Ross Brawn applauds F1’s decision to drop unanimous agreement: ‘We can get things done’

Michelle Foster
Ross Brawn

Ross Brawn

Ross Brawn has applauded Formula 1’s decision to do away with unanimous decisions, saying with eight teams “we can get things done in the short term” while only five are needed for decisions affecting the next season.

Appointed as F1’s managing director by Liberty Media back in 2017, Brawn, at times, found himself butting heads with a team or two as any changes he and the rest of the sport’s bosses wanted to make had to be signed off by the teams.

He said back in 2020 that it was “frustrating” for F1 bosses and the FIA that they had to get unanimous approval from the teams to make changes. He would rather F1 rely on a majority ruling.

“I think we need the opinion of the competitors – we need to listen and we need to have the majority of competitors in favour of these ideas,” he told Racer at the time.

“And I think if you can’t convince the majority, then you’re failing that. If you get one or maybe two people stopping something which the vast majority want and F1 want and the FIA want, that’s frustrating.”

But with the pandemic changing the way the sport was in, in 2021 it was decided that only a majority was needed, eight of the teams having to agree if the rule change affected the current season and only five for decisions relating to the next year.

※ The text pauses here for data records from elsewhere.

-- ==== Sys2Proof/Machine/Arith16.lean ====
section
/-! DEFINITION. The meanings of spec/42_arith16.md: 16-bit arithmetic on K with S and with the address registers. One definition per instruction, in the order of the file's
rules; each cites its rule. No instruction can fault (R400). -/

namespace Sys2Proof.Machine

/-- `AV.S` (R150): 16-bit addition with carry: adds S and V to K; V receives the carry out of bit 15. -/
def execAvS (s : State) : Result := writeKV (addCarry s.K s.S s.V) s

/-- `SV.S` (R151): 16-bit subtraction with borrow: subtracts S and V from K; V receives the borrow. -/
def execSvS (s : State) : Result := writeKV (subBorrow s.K s.S s.V) s

/-- `LV.S` (R152): 16-bit reverse subtraction with borrow: K becomes S minus K minus V; V receives the borrow. -/
def execLvS (s : State) : Result := writeKV (subBorrow s.S s.K s.V) s

/-- `AD.S` (R153): 16-bit addition of S to K, no carry in, V untouched. -/
def execAdS (s : State) : Result := write16 .K (s.K + s.S) s

/-- `SD.S` (R154): 16-bit subtraction of S from K, no borrow in, V untouched. -/
def execSdS (s : State) : Result := write16 .K (s.K - s.S) s

/-- `LD.S` (R155): 16-bit reverse subtraction: K becomes S minus K; V untouched. -/
def execLdS (s : State) : Result := write16 .K (s.S - s.K) s

/-- `AD.X` (R156): 16-bit addition of X to K, no carry in, V untouched. -/
def execAdX (s : State) : Result := write16 .K (s.K + s.X) s

/-- `AD.Y` (R157): 16-bit addition of Y to K, no carry in, V untouched. -/
def execAdY (s : State) : Result := write16 .K (s.K + s.Y) s

/-- `AD.Z` (R158): 16-bit addition of Z to K, no carry in, V untouched. -/
def execAdZ (s : State) : Result := write16 .K (s.K + s.Z) s

/-- `SD.X` (R159): 16-bit subtraction of X from K, no borrow in, V untouched. -/
def execSdX (s : State) : Result := write16 .K (s.K - s.X) s

/-- `SD.Y` (R160): 16-bit subtraction of Y from K, no borrow in, V untouched. -/
def execSdY (s : State) : Result := write16 .K (s.K - s.Y) s

/-- `SD.Z` (R161): 16-bit subtraction of Z from K, no borrow in, V untouched. -/
def execSdZ (s : State) : Result := write16 .K (s.K - s.Z) s

/-- `LD.X` (R162): 16-bit reverse subtraction: K becomes X minus K; V untouched. -/
def execLdX (s : State) : Result := write16 .K (s.X - s.K) s

/-- `LD.Y` (R163): 16-bit reverse subtraction: K becomes Y minus K; V untouched. -/
def execLdY (s : State) : Result := write16 .K (s.Y - s.K) s

/-- `LD.Z` (R164): 16-bit reverse subtraction: K becomes Z minus K; V untouched. -/
def execLdZ (s : State) : Result := write16 .K (s.Z - s.K) s

end Sys2Proof.Machine
end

Brawn, walking away from Formula 1 after the Abu Dhabi to “watch F1 from my sofa, cheering and cursing as an F1 fan”, has hailed that as one of the sport’s victories.

“The governance system has been improved,” he declared in his final column for the official F1 website.

“We now have much more flexibility and don’t need all the teams to agree for the sport to make changes and go forward. As long as we get eight teams to agree, we can get things done in the short term.

“With five teams and the FIA and F1, we can get things done in the long term. We don’t have the constraint of the old governance system and there are now lots of things we’ve moved in the right direction which has made this sport function so much better than it did before.”

‘You need to give every team an equal opportunity’

The other big win has been the introduction of the budget cap.

A cap of $145 million was introduced last season, that lowered by $5m this year before the teams were later handed an increase due to unprecedented inflation.

The cap was part of a package that also included aerodynamic testing restrictions (ATR) that was aimed at levelling the playing field, giving those with less financial resources a chance to close the gap.

“It was key that we improved the racing in an authentic way,” Brawn said of the cost cap.

“How do you do that? You need to give every team an equal opportunity. Part of that is financial resource. For many years, there were three or four teams on the grid who had significantly more financial resource than the rest.

“That doesn’t create a situation to achieve close margins. The competitors must construct their own cars – that is the DNA of F1. But it is a huge challenge, and in the past, the more money you had, the better car you could build. It would have been an easy route to have standard cars, same engines, spec parts – you get a close competitive field, but then you lose the magic of F1.

“The cost cap has created an environment where you have a limited spend and the smartest people win. The margins from the front to the back are going to be much tighter.

“I think the cost cap is a very significant step for F1. It’s got bugs to iron out but considering the complexity of introducing such a system, it’s fantastic what the team at F1 and the FIA have achieved since it was introduced last year.”

Last season only one team, Red Bull, breached the cap with the Milton Keynes squad overspending by $2.2m. They were fined $7m and also lost 10 percent of 2023’s ATR time.